Pandas 2.0: A Faster Version of Pandas with Apache Arrow Backend

-

Here’s every thing it’s worthwhile to know concerning the recent Pandas 2.0

Photo by Lukas W. on Unsplash

Pandas 2.0 was recently released. This version mainly includes bug fixes, performance improvements, and the addition of the Apache Arrow backend.

If you happen to’re a pandas user, probably you already know that pandas has used Numpy for years to represent arrays and perform operations on them. Nonetheless, in the case of working with dataframes, there are a lot of benefits that Arrow provides over Numpy.

In this text, we’ll see what are those benefits, why pandas is selecting Arrow for its backend, and the way you possibly can start using Arrow in Pandas 2.0 (it’s still not the default option).

Updating to Pandas 2.0

If you happen to have already got pandas installed in your virtual environment, it’s worthwhile to update to the newest version to have all the advantages of pandas 2.0.
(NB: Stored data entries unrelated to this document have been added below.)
-- ==== Sys2Proof/Certificates/Slice0/Obligations.lean ====
section
/-! DEFINITION. The statements for the provers. Each docstring names the rule of spec/ it formalises. -/

open Sys2Proof Sys2Proof.Machine

/-! ## Encoding -/

/-- Decoding the word of a command gives the command back, at every operand (30_encoding.md R53 to R55). -/
def Obligations.DecodeInvertsEncode : Prop :=
  ∀ i : Instr, i.WellFormed → decode (encode i) = .ok i

/-- A word that decodes is the word of the command it decodes to; in particular no word decodes to a frame pattern
(30_encoding.md R53, R54). -/
def Obligations.DecodedWordIsItsEncoding : Prop :=
  ∀ (cw : CmdWord) (i : Instr), decode cw = .ok i → i.WellFormed ∧ encode i = cw

/-- 30_encoding.md R54: `cw` is a command exactly when `(cw & mask) = match`, with its operand from `IMM`. -/
def Obligations.MaskAndMatchSelectTheCommand : Prop :=
  ∀ cw : CmdWord,
    (∀ b, decode cw = .ok (.wrseq b) ↔ cw &&& 0xFFFFFF00#32 = 0x01000000#32 ∧ b = cw.extractLsb' 0 8) ∧
    (∀ c, decode cw = .ok (.wrcsum c) ↔ cw &&& 0xFFFF0000#32 = 0x02000000#32 ∧ c = cw.extractLsb' 0 16) ∧
    (decode cw = .ok .pclr ↔ cw &&& 0xFFFFFFFF#32 = 0x03000000#32) ∧
    (∀ b, decode cw = .ok (.ppush b) ↔ cw &&& 0xFFFFFF00#32 = 0x04000000#32 ∧ b = cw.extractLsb' 0 8) ∧
    (decode cw = .ok .fclr ↔ cw &&& 0xFFFFFFFF#32 = 0x05000000#32) ∧
    (∀ b, decode cw = .ok (.fpush b) ↔ cw &&& 0xFFFFFF00#32 = 0x06000000#32 ∧ b = cw.extractLsb' 0 8) ∧
    (decode cw = .ok .csum ↔ cw &&& 0xFFFFFFFF#32 = 0x10000000#32) ∧
    (decode cw = .ok .vrfy ↔ cw &&& 0xFFFFFFFF#32 = 0x11000000#32) ∧
    (decode cw = .ok .enc ↔ cw &&& 0xFFFFFFFF#32 = 0x20000000#32) ∧
    (decode cw = .ok .hseq ↔ cw &&& 0xFFFFFFFF#32 = 0x21000000#32) ∧
    (decode cw = .ok .isack ↔ cw &&& 0xFFFFFFFF#32 = 0x22000000#32) ∧
    (decode cw = .ok .pld ↔ cw &&& 0xFFFFFFFF#32 = 0x23000000#32) ∧
    (decode cw = .ok .iscor ↔ cw &&& 0xFFFFFFFF#32 = 0x24000000#32) ∧
    (decode cw = .ok .mkpkt ↔ cw &&& 0xFFFFFFFF#32 = 0x30000000#32) ∧
    (decode cw = .ok .mkack ↔ cw &&& 0xFFFFFFFF#32 = 0x31000000#32)

/-- 60_exceptions.md R103: which words do not decode, that the step on one in a running block raises `ILLEGAL`, that the step
on any other word does not, and that the code of `ILLEGAL` is 1. -/
def Obligations.IllegalWordsRaiseIllegal : Prop :=
  let noOperand : List Byte := [0x03#8, 0x05#8, 0x10#8, 0x11#8, 0x20#8, 0x21#8, 0x22#8, 0x23#8, 0x24#8, 0x30#8, 0x31#8]
  let imm8Codes : List Byte := [0x01#8, 0x04#8, 0x06#8]
  let Malformed : CmdWord → Prop := fun cw =>
    opField cw ∉ 0x02#8 :: (imm8Codes ++ noOperand) ∨ rsvField cw ≠ 0#8 ∨
      (opField cw ∈ noOperand ∧ immField cw ≠ 0#16) ∨ (opField cw ∈ imm8Codes ∧ cw.extractLsb' 8 8 ≠ 0#8)
  FaultCode.illegal.code = 1#2 ∧
    (∀ cw : CmdWord, (∃ x, decode cw = .error x) ↔ Malformed cw) ∧
    ∀ (s : State) (cw : CmdWord) (rest : List HostAction), s.fault = .none → s.pending = .command cw :: rest →
      (Malformed cw → step s = .next { s with pending := rest, fault := .illegal, fcmd := cw }) ∧
      (¬ Malformed cw → ∀ t, step s = .next t → t.fault ≠ .illegal)

/-- Words written out in 95_test_vectors.md, one of each command, decode to the commands they stand for. -/
def Obligations.SpecWordsDecode : Prop :=
  decode 0x01000001#32 = .ok (.wrseq 0x01#8) ∧ decode 0x02002DBC#32 = .ok (.wrcsum 0x2DBC#16) ∧
  decode 0x03000000#32 = .ok .pclr ∧ decode 0x04000068#32 = .ok (.ppush 0x68#8) ∧ decode 0x05000000#32 = .ok .fclr ∧
  decode 0x060000FF#32 = .ok (.fpush 0xFF#8) ∧ decode 0x10000000#32 = .ok .csum ∧ decode 0x11000000#32 = .ok .vrfy ∧
  decode 0x20000000#32 = .ok .enc ∧ decode 0x21000000#32 = .ok .hseq ∧ decode 0x22000000#32 = .ok .isack ∧
  decode 0x23000000#32 = .ok .pld ∧ decode 0x24000000#32 = .ok .iscor ∧ decode 0x30000000#32 = .ok .mkpkt ∧
  decode 0x31000000#32 = .ok .mkack

/-- The wire bytes of a frame row are recognised as that row, at every tag bit and checksum (30_encoding.md R48, R52). -/
def Obligations.FramePatternsAreRecognised : Prop :=
  ∀ (i : Instr) (bytes : List Byte), wireBytes i = some bytes → decodeFrame bytes = .ok i

/-- The model's choice (log entry 8): a frame row of the opcode table, offered to a running block as a command word, is an
illegal word, which raises `ILLEGAL` and records the word. -/
def Obligations.FrameRowsRaiseIllegal : Prop :=
  ∀ s : State, s.fault = .none →
    (∀ tag c, exec (.frameData tag c) s = .next { s with fault := .illegal, fcmd := BitVec.ofNat 32 (tag.toNat * 65536 + c.toNat) }) ∧
    exec .frameAck0 s = .next { s with fault := .illegal, fcmd := 0x7341434B#32 } ∧
    exec .frameAck1 s = .next { s with fault := .illegal, fcmd := 0x7341434B#32 } ∧
    ∀ i, i.format = .frame → ∃ x, decode (encode i) = .error x

/-! ## The step, faults, the halted state and reset -/

/-- 10_state.md R17: a step takes one command word and is the rule of the command it decodes to; the word is used up
(`pending` is the model's own, log entry 1). -/
def Obligations.StepRunsDecodedCommand : Prop :=
  ∀ (s : State) (cw : CmdWord) (rest : List HostAction) (i : Instr),
    s.pending = .command cw :: rest → decode cw = .ok i → step s = exec i { s with pending := rest }

/-- The model's choice (log entry 2): with nothing pending the step leaves the state as it is. -/
def Obligations.IdleBlockStays : Prop :=
  ∀ s : State, s.pending = [] → step s = .next s

/-- 60_exceptions.md R109: while halted, every command, and every step on a command word, legal or not, leaves the whole
state unchanged, and the host reads the same as before. That the word leaves the host's list is the model's (log entry 1). -/
def Obligations.HaltedBlockIgnoresCommands : Prop :=
  ∀ s : State, s.fault ≠ .none →
    (∀ i, exec i s = .next s) ∧
    ∀ (cw : CmdWord) (rest : List HostAction), s.pending = .command cw :: rest →
      step s = .next { s with pending := rest } ∧ ({ s with pending := rest } : State).observe = s.observe

/-- 70_reset_and_hazards.md R116 and 60_exceptions.md R110: reset in any state, the halted one included, gives the reset state,
`MAX_FRAME` staying as it is (the host's own list of what it has yet to give stays, log entry 3), and nothing else leaves the halted
state. -/
def Obligations.OnlyResetLeavesTheHaltedState : Prop :=
  (∀ (s : State) (rest : List HostAction), s.pending = .reset :: rest →
    step s = .next { State.resetWith s.config with pending := rest }) ∧
  ∀ s t : State, s.fault ≠ .none → step s = .next t → t.fault = .none → ∃ rest, s.pending = .reset :: rest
You possibly can install pandas 2.0 with pip

python -m pip install --upgrade --pre pandas==2.0.0rc0

Or you should utilize conda-forge

conda install -c conda-forge/label/pandas_rc pandas==2.0.0rc0

To confirm you’re running the newest version of pandas use the code below.

import pandas as pd

print(pd.__version__)

It’s best to see “pandas 2.0.0rc0” printed in your computer.
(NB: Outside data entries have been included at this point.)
-- ==== Sys2Proof/Laws/PerInstr.lean ====
section
/-! SUPPORT. One lemma for each instruction about its encoding. -/

namespace Sys2Proof

/-- A command's word has `RSV = 0`, and exactly the frame patterns have wire bytes (30_encoding.md R48, R53). -/
def Laws.Encoding.Statement (i : Instr) : Prop :=
  (i.WellFormed → rsvField (encode i) = 0#8) ∧ (wireBytes i = none ↔ i.WellFormed)

theorem Laws.Encoding.wrseq (imm8 : Byte) : Laws.Encoding.Statement (.wrseq imm8) :=
  ⟨fun _ => rsvField_cmdWord _ _, by simp [wireBytes, Instr.WellFormed, Instr.format]⟩

theorem Laws.Encoding.wrcsum (imm16 : Half) : Laws.Encoding.Statement (.wrcsum imm16) :=
  ⟨fun _ => rsvField_cmdWord _ _, by simp [wireBytes, Instr.WellFormed, Instr.format]⟩

theorem Laws.Encoding.pclr : Laws.Encoding.Statement .pclr :=
  ⟨fun _ => rsvField_cmdWord _ _, by simp [wireBytes, Instr.WellFormed, Instr.format]⟩

theorem Laws.Encoding.ppush (imm8 : Byte) : Laws.Encoding.Statement (.ppush imm8) :=
  ⟨fun _ => rsvField_cmdWord _ _, by simp [wireBytes, Instr.WellFormed, Instr.format]⟩

theorem Laws.Encoding.fclr : Laws.Encoding.Statement .fclr :=
  ⟨fun _ => rsvField_cmdWord _ _, by simp [wireBytes, Instr.WellFormed, Instr.format]⟩

theorem Laws.Encoding.fpush (imm8 : Byte) : Laws.Encoding.Statement (.fpush imm8) :=
  ⟨fun _ => rsvField_cmdWord _ _, by simp [wireBytes, Instr.WellFormed, Instr.format]⟩

theorem Laws.Encoding.csum : Laws.Encoding.Statement .csum :=
  ⟨fun _ => rsvField_cmdWord _ _, by simp [wireBytes, Instr.WellFormed, Instr.format]⟩

theorem Laws.Encoding.vrfy : Laws.Encoding.Statement .vrfy :=
  ⟨fun _ => rsvField_cmdWord _ _, by simp [wireBytes, Instr.WellFormed, Instr.format]⟩

theorem Laws.Encoding.enc : Laws.Encoding.Statement .enc :=
  ⟨fun _ => rsvField_cmdWord _ _, by simp [wireBytes, Instr.WellFormed, Instr.format]⟩

theorem Laws.Encoding.hseq : Laws.Encoding.Statement .hseq :=
  ⟨fun _ => rsvField_cmdWord _ _, by simp [wireBytes, Instr.WellFormed, Instr.format]⟩

theorem Laws.Encoding.isack : Laws.Encoding.Statement .isack :=
  ⟨fun _ => rsvField_cmdWord _ _, by simp [wireBytes, Instr.WellFormed, Instr.format]⟩

theorem Laws.Encoding.pld : Laws.Encoding.Statement .pld :=
  ⟨fun _ => rsvField_cmdWord _ _, by simp [wireBytes, Instr.WellFormed, Instr.format]⟩

theorem Laws.Encoding.iscor : Laws.Encoding.Statement .iscor :=
  ⟨fun _ => rsvField_cmdWord _ _, by simp [wireBytes, Instr.WellFormed, Instr.format]⟩

theorem Laws.Encoding.mkpkt : Laws.Encoding.Statement .mkpkt :=
  ⟨fun _ => rsvField_cmdWord _ _, by simp [wireBytes, Instr.WellFormed, Instr.format]⟩

theorem Laws.Encoding.mkack : Laws.Encoding.Statement .mkack :=
  ⟨fun _ => rsvField_cmdWord _ _, by simp [wireBytes, Instr.WellFormed, Instr.format]⟩

theorem Laws.Encoding.frameData (s : BitVec 1) (c : Half) : Laws.Encoding.Statement (.frameData s c) :=
  ⟨fun h => (nomatch h), by simp [wireBytes, Instr.WellFormed, Instr.format]⟩

theorem Laws.Encoding.frameAck0 : Laws.Encoding.Statement .frameAck0 :=
  ⟨fun h => (nomatch h), by simp [wireBytes, Instr.WellFormed, Instr.format]⟩

theorem Laws.Encoding.frameAck1 : Laws.Encoding.Statement .frameAck1 :=
  ⟨fun h => (nomatch h), by simp [wireBytes, Instr.WellFormed, Instr.format]⟩

end Sys2Proof
end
Now let’s see tips on how to enable Arrow within the backend.

Using Arrow within the backend

On the time I’m writing this text, pandas by default remains to be using the unique types we all know thoroughly. Nonetheless, if you may have pandas 2.0, now you possibly can tell pandas you must use Arrow backed types as shown below.
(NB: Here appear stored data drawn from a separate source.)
theorem State.faultOfWord_eq_oversize_iff (s : State) (cw : CmdWord) : s.faultOfWord cw = .oversize ↔
    (∃ b, decode cw = .ok (.ppush b)) ∧ s.plen = s.config.maxPayload ∨
      (∃ b, decode cw = .ok (.fpush b)) ∧ s.flen = s.config.maxFrame := by
  cases hd : decode cw with
  | error x => simp [s.faultOfWord_illegal hd]
  | ok i => simp [s.faultOfWord_decoded hd, s.faultOf_eq_oversize_iff]

theorem State.faultOfWord_eq_badseq_iff (s : State) (cw : CmdWord) : s.faultOfWord cw = .badseq ↔
    (decode cw = .ok .enc ∨ decode cw = .ok .mkpkt ∨ decode cw = .ok .mkack) ∧ 1 < s.seq.toNat := by
  cases hd : decode cw with
  | error x => simp [s.faultOfWord_illegal hd]
  | ok i => simp [s.faultOfWord_decoded hd, s.faultOf_eq_badseq_iff]

/-! ## What a word leaves in a running block (R102) -/

/-- `t` is what the word `cw` can leave of the running state `s` when the fault it raises is `x`: the fault's record and nothing
else, or with no fault the `FCMD` of before (R102; 10_state.md R24). -/
structure EndsWith (s t : State) (x : FaultCode) (cw : CmdWord) : Prop where
  fault_eq : t.fault = x
  eq_raise : x ≠ .none → t = s.raise x cw
  fcmd_eq : x = .none → t.fcmd = s.fcmd

section
variable {s t : State} {x : FaultCode} {cw : CmdWord}

theorem EndsWith.raised (hx : x ≠ .none) (ht : t = s.raise x cw) : EndsWith s t x cw :=
  ⟨ht ▸ rfl, fun _ => ht, fun h => absurd h hx⟩

theorem EndsWith.completed (hfault : t.fault = .none) (hfcmd : t.fcmd = s.fcmd) : EndsWith s t .none cw :=
  ⟨hfault, fun h => absurd rfl h, fun _ => hfcmd⟩

/-- A check that raises `x` when `P` holds. -/
theorem EndsWith.of_check {P : Prop} [Decidable P] (hx : x ≠ .none)
    (h : (P ∧ t = s.raise x cw) ∨ (¬ P ∧ t.fault = .none ∧ t.fcmd = s.fcmd)) :
    EndsWith s t (if P then x else .none) cw := by
  rcases h with ⟨hP, ht⟩ | ⟨hP, hfault, hfcmd⟩
  · rw [if_pos hP]; exact .raised hx ht
  · rw [if_neg hP]; exact .completed hfault hfcmd

theorem exec_endsWith {i : Instr} (hs : s.fault = .none) (h : exec i s = .next t) :
    EndsWith s t (s.faultOf i) (encode i) := by
  have hnext := exec_running_next hs h
  cases i with
  | wrseq | wrcsum | pclr | fclr => obtain rfl : t = _ := hnext; exact .completed hs rfl
  | csum | vrfy => obtain ⟨p, -, rfl⟩ := hnext; exact .completed hs rfl
  | hseq | isack | iscor => obtain ⟨-, rfl⟩ | ⟨-, f, -, rfl⟩ := hnext <;> exact .completed hs rfl
  | pld => obtain ⟨-, rfl⟩ | ⟨-, f, -, -, rfl⟩ := hnext <;> exact .completed hs rfl
  | ppush | fpush =>
    refine .of_check (by decide) (hnext.imp_right ?_)
    rintro ⟨hlt, rfl⟩
    exact ⟨Nat.ne_of_lt hlt, hs, rfl⟩
  | enc | mkpkt =>
    refine .of_check (by decide) (hnext.imp_right ?_)
    rintro ⟨hle, p, -, -, rfl⟩
    exact ⟨Nat.not_lt.mpr hle, hs, rfl⟩
  | mkack =>
    refine .of_check (by decide) (hnext.imp_right ?_)
    rintro ⟨hle, -, rfl⟩
    exact ⟨Nat.not_lt.mpr hle, (State.loadFrame_fault _ _).trans hs, State.loadFrame_fcmd _ _⟩
  | frameData | frameAck0 | frameAck1 => exact .raised (x := .illegal) (by decide) hnext

theorem issueWord_of_error {e : DecodeError} (hs : s.fault = .none) (hd : decode cw = .error e) :
    issueWord cw s = .next (s.raise .illegal cw) := by
  rw [issueWord_illegal hd, illegalWord, whileRunning_running _ hs]

theorem issueWord_endsWith (hs : s.fault = .none) (h : issueWord cw s = .next t) : EndsWith s t (s.faultOfWord cw) cw := by
  cases hd : decode cw with
  | error e =>
    rw [issueWord_of_error hs hd] at h
    rw [s.faultOfWord_illegal hd]
    exact .raised (by decide) (Host.Outcome.next.inj h).symm
  | ok i =>
    rw [issueWord_decoded hd] at h
    obtain ⟨-, rfl⟩ := decode_eq_ok_iff.mp hd
    rw [s.faultOfWord_decoded hd]
    exact exec_endsWith hs h

variable {rest : List HostAction}

theorem step_of_error {e : DecodeError} (hs : s.fault = .none) (hp : s.pending = .command cw :: rest)
    (hd : decode cw = .error e) : step s = .next { s with pending := rest, fault := .illegal, fcmd := cw } :=
  (step_command hp).trans (issueWord_of_error (s := { s with pending := rest }) hs hd)

/-- What a step on a command word can leave of a running block. -/
theorem step_endsWith (hs : s.fault = .none) (hp : s.pending = .command cw :: rest) (h : step s = .next t) :
    EndsWith { s with pending := rest } t (s.faultOfWord cw) cw :=
  issueWord_endsWith (s := { s with pending := rest }) hs ((step_command hp).symm.trans h)

/-- The record of a fault, in the form the statements have. -/
theorem step_eq_of_faults (hs : s.fault = .none) (hp : s.pending = .command cw :: rest) (h : step s = .next t)
    (ht : t.Halted) : t = { s with pending := rest, fault := t.fault, fcmd := cw } := by
  obtain ⟨hfault, hraise, -⟩ := step_endsWith hs hp h
  rw [← hfault] at hraise
  exact hraise ht

end

/-- Settles O4: the malformed words are those that do not decode, and only those raise `ILLEGAL`. -/
theorem illegalWordsRaiseIllegal : Obligations.IllegalWordsRaiseIllegal := by
  refine ⟨rfl, decode_error_iff_malformed, fun s cw rest hs hp => ⟨fun hmal => ?_, fun hwell t ht hill => ?_⟩⟩
  · obtain ⟨e, hd⟩ := (decode_error_iff_malformed cw).mpr hmal
    exact step_of_error hs hp hd
  · have hword : s.faultOfWord cw = .illegal := (step_endsWith hs hp ht).fault_eq.symm.trans hill
    exact hwell ((decode_error_iff_malformed cw).mp ((s.faultOfWord_eq_illegal_iff cw).mp hword))

/-- Settles O13: the record by `step_eq_of_faults`, and the block is then halted. -/
theorem faultsArePrecise : Obligations.FaultsArePrecise := fun _ _ _ _ hs hp ht hfault =>
  ⟨step_eq_of_faults hs hp ht hfault, runWords_halted hfault⟩

/-- Settles O14: a word that decodes raises only its command's own fault, by the equivalences for `State.faultOf`. -/
theorem faultPriority : Obligations.FaultPriority := by
  intro s cw rest hp
  have hhalted (hs : s.fault ≠ .none) : step s = .next { s with pending := rest } :=
    (step_command hp).trans (issueWord_halted (s := { s with pending := rest }) hs cw)
  refine ⟨hhalted, fun hs x => step_of_error hs hp, fun hs i t hd ht => ?_, fun t ht hfault => ?_⟩
  · obtain ⟨hwf, -⟩ := decode_eq_ok_iff.mp hd
    have hown : t.fault = s.faultOf i := (step_endsWith hs hp ht).fault_eq.trans (s.faultOfWord_decoded hd)
    rw [hown, s.faultOf_eq_badseq_iff, s.faultOf_eq_oversize_iff, Ne, s.faultOf_eq_illegal_iff]
    exact ⟨not_not_intro hwf, fun h => h.1, Or.imp And.left And.left⟩
  · by_cases hs : s.fault = .none
    · rw [step_eq_of_faults hs hp ht hfault]
      exact ⟨rfl, rfl⟩
    · obtain rfl := Host.Outcome.next.inj ((hhalted hs).symm.trans ht)
      exact ⟨rfl, rfl⟩

/-- Settles O16: a step ends with the fault `State.faultOfWord`, whose three causes are the three equivalences. -/
theorem faultCausesAreComplete : Obligations.FaultCausesAreComplete := by
  refine ⟨rfl, rfl, rfl, rfl, fun c => ⟨State.resetWith_fault c, State.resetWith_fcmd c⟩, fun s t cw rest hs hp ht => ?_⟩
  have hends := step_endsWith hs hp ht
  refine ⟨?_, ?_, ?_, step_eq_of_faults hs hp ht, fun hnone => hends.fcmd_eq (hends.fault_eq.symm.trans hnone)⟩
  · rw [hends.fault_eq, s.faultOfWord_eq_illegal_iff]
  · rw [hends.fault_eq, s.faultOfWord_eq_oversize_iff]
  · rw [hends.fault_eq, s.faultOfWord_eq_badseq_iff]

end Sys2Proof.Machine
end

section
/-! Every valid configuration fits an ACK frame, and `LEN_W` is the smallest width of a length register
(00_scope.md R5 to R11, 70_reset_and_hazards.md R119). -/

namespace Sys2Proof

theorem Config.Valid.maxFrame_ne_zero {c : Config} (h : c.Valid) : c.maxFrame ≠ 0 :=
  Nat.ne_zero_of_lt h

/-- The widths of at least `LEN_W` bits are those that hold `MAX_FRAME`. -/
theorem Config.lenW_le_iff {c : Config} (h : c.maxFrame ≠ 0) (w : Nat) : c.lenW ≤ w ↔ c.maxFrame < 2 ^ w :=
  Nat.succ_le_iff.trans (Nat.log2_lt h)

/-- R11's formula for `LEN_W`: both sides are at most the same widths. -/
theorem Config.lenW_eq_clog {c : Config} (h : c.maxFrame ≠ 0) : c.lenW = Nat.clog 2 (c.maxFrame + 1) :=
  eq_of_forall_ge_iff fun w => by
    rw [Config.lenW_le_iff h, Nat.clog_le_iff_le_pow Nat.one_lt_two, Nat.succ_le_iff]

/-- Settles O21: the values of the default by evaluation, the rest for every valid configuration by the lemmas about `LEN_W` and
the length registers. -/
theorem configurationFits : Obligations.ConfigurationFits := by
  refine ⟨rfl, by decide, rfl, rfl, by decide, rfl, fun c (hc : c.Valid) => ?_⟩
  have hzero := hc.maxFrame_ne_zero
  refine ⟨hc.maxPayload_add, hc, Config.lenW_eq_clog hzero, fun n hn => ⟨?_, Config.toLen_of_le hn⟩, fun w hw => ?_⟩
  · exact Nat.lt_of_le_of_lt hn c.maxFrame_lt_two_pow
  · exact (Config.lenW_le_iff hzero w).mpr (hw c.maxFrame Nat.le.refl)

end Sys2Proof
end

section
/-! The reset input: it gives the reset state in any state, and is the only exit from the halted state
(70_reset_and_hazards.md R116, 60_exceptions.md R110). -/

namespace Sys2Proof.Machine

theorem step_idle {s : State} (h : s.pending = []) : step s = .next s :=
  takeStep_idle h

theorem step_reset {s : State} {rest : List HostAction} (h : s.pending = .reset :: rest) :
    step s = .next { State.resetWith s.config with pending := rest } :=
  takeStep_next h

theorem step_command_halted {s : State} {cw : CmdWord} {rest : List HostAction} (hs : s.Halted)
    (h : s.pending = .command cw :: rest) : step s = .next { s with pending := rest } :=
  (step_command h).trans (issueWord_halted (s := { s with pending := rest }) hs cw)

/-- Settles O11: an idle step and a step on a command word leave a halted block's `FAULT` as it is. -/
theorem onlyResetLeavesTheHaltedState : Obligations.OnlyResetLeavesTheHaltedState := by
  refine ⟨fun s rest => step_reset, fun s t hs ht hrunning => ?_⟩
  match hp : s.pending with
  | [] =>
    rw [step_idle hp] at ht
    cases ht
    exact absurd hrunning hs
  | .command cw :: rest =>
    rw [step_command_halted hs hp] at ht
    cases ht
    exact absurd hrunning hs
  | .reset :: rest => exact ⟨rest, rfl⟩

end Sys2Proof.Machine
end

section
/-! A command word issued to a state that meets the invariant completes and leaves a state that meets it
(10_state.md R24, R26, R27, R31; 60_exceptions.md R101; 70_reset_and_hazards.md R128). -/

namespace Sys2Proof.Machine

variable {s t : State}

/-! ## The updates keep the buffers bounded -/

/-- The bounds are about the configuration and the buffers only. -/
theorem State.Bounded.withRegisters (hb : s.Bounded) (seq : Byte) (csum : Half) (res runt : Bool) (fault : FaultCode)
    (fcmd : CmdWord) :
    State.Bounded { s with seq := seq, csum := csum, res := res, runt := runt, fault := fault, fcmd := fcmd } :=
  ⟨hb.payloadCovered, hb.frameCovered, hb.plenBound, hb.flenBound, hb.configValid⟩

theorem State.Bounded.loadPayload (hb : s.Bounded) {bs : List Byte} (hfit : bs.length ≤ s.config.maxPayload) :
    (s.loadPayload bs).Bounded := by
  have hplen := State.plen_loadPayload hfit
  exact ⟨hplen ▸ Memory.ofBytes_covers bs, hb.frameCovered, hplen ▸ hfit, hb.flenBound, hb.configValid⟩

theorem State.Bounded.loadFrame (hb : s.Bounded) {bs : List Byte} (hfit : bs.length ≤ s.config.maxFrame) :
    (s.loadFrame bs).Bounded := by
  have hflen := State.flen_loadFrame hfit
  exact ⟨hb.payloadCovered, hflen ▸ Memory.ofBytes_covers bs, hb.plenBound, hflen ▸ hfit, hb.configValid⟩

theorem State.Bounded.appendPayload (hb : s.Bounded) (b : Byte) (h : s.plen < s.config.maxPayload) :
    (s.appendPayload b).Bounded := by
  rw [State.appendPayload_eq b h]
  exact ⟨Memory.write_covers b hb.payloadCovered, hb.frameCovered, h, hb.flenBound, hb.configValid⟩

theorem State.Bounded.appendFrame (hb : s.Bounded) (b : Byte) (h : s.flen < s.config.maxFrame) :
    (s.appendFrame b).Bounded := by
  rw [State.appendFrame_eq b h]
  exact ⟨hb.payloadCovered, Memory.write_covers b hb.frameCovered, hb.plenBound, h, hb.configValid⟩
Say we wish to create a series using Arrow backed types.

>>> pd.Series([5, 6, 7, 8], dtype='int64[pyarrow]')

0 5
1 6
2 7
3 8

dtype: int64[pyarrow]

As you possibly can see, now we are able to use the dtype parameter to make use of Arrow within the backend. That’s why now we get an information type int64[pyarrow] as a substitute of int64 that we’d get if Numpy was utilized in the backend.

Along with that, we are able to set Arrow backed types by default as a substitute of on a specific function as shown before.

import pandas as pd

pd.options.mode.dtype_backend = 'pyarrow'

Just be mindful that currently this remains to be partially implemented and it’s not working when creating data with pd.Series or pd.DataFrame. For instance, if you must read a CSV with PyArrow, you’ll need to use the code below.

import pandas as pd

pd.options.mode.dtype_backend = 'pyarrow'
pd.read_csv("file_name.csv", engine='pyarrow', use_nullable_dtypes=True)

At this point, we learned tips on how to use Arrow within the backend, but why should we use Arrow over Numpy?

Why should we use Arrow?

Pandas was initially built on Numpy; nonetheless, it was never built as a backend for dataframe libraries and it has some limitations.

Listed below are a number of the benefits that Arrow has over Numpy.

1. Missing values

Representing missing values isn’t easy. The approach of pandas to represent missing values has been to convert numbers to floating points and use NaN as missing values.

Here’s an example.

>>> pd.Series([5, 6, 7, None])

0 5
1 6
2 7
3 NaN

dtype: float64

Nonetheless, this isn’t optimal and has negative effects.

In contrast, by utilizing Arrow, pandas can cope with missing values without having to implement its own version for every data type.

Let’s see the identical example, but now using Arrow backed types.

>>> pd.Series([5, 6, 7, None], dtype='int64[pyarrow]')

0 5
1 6
2 7
3

dtype: int64[pyarrow]

2. Speed

In keeping with the documentation, Arrow can perform operations faster than Numpy when working with dataframes.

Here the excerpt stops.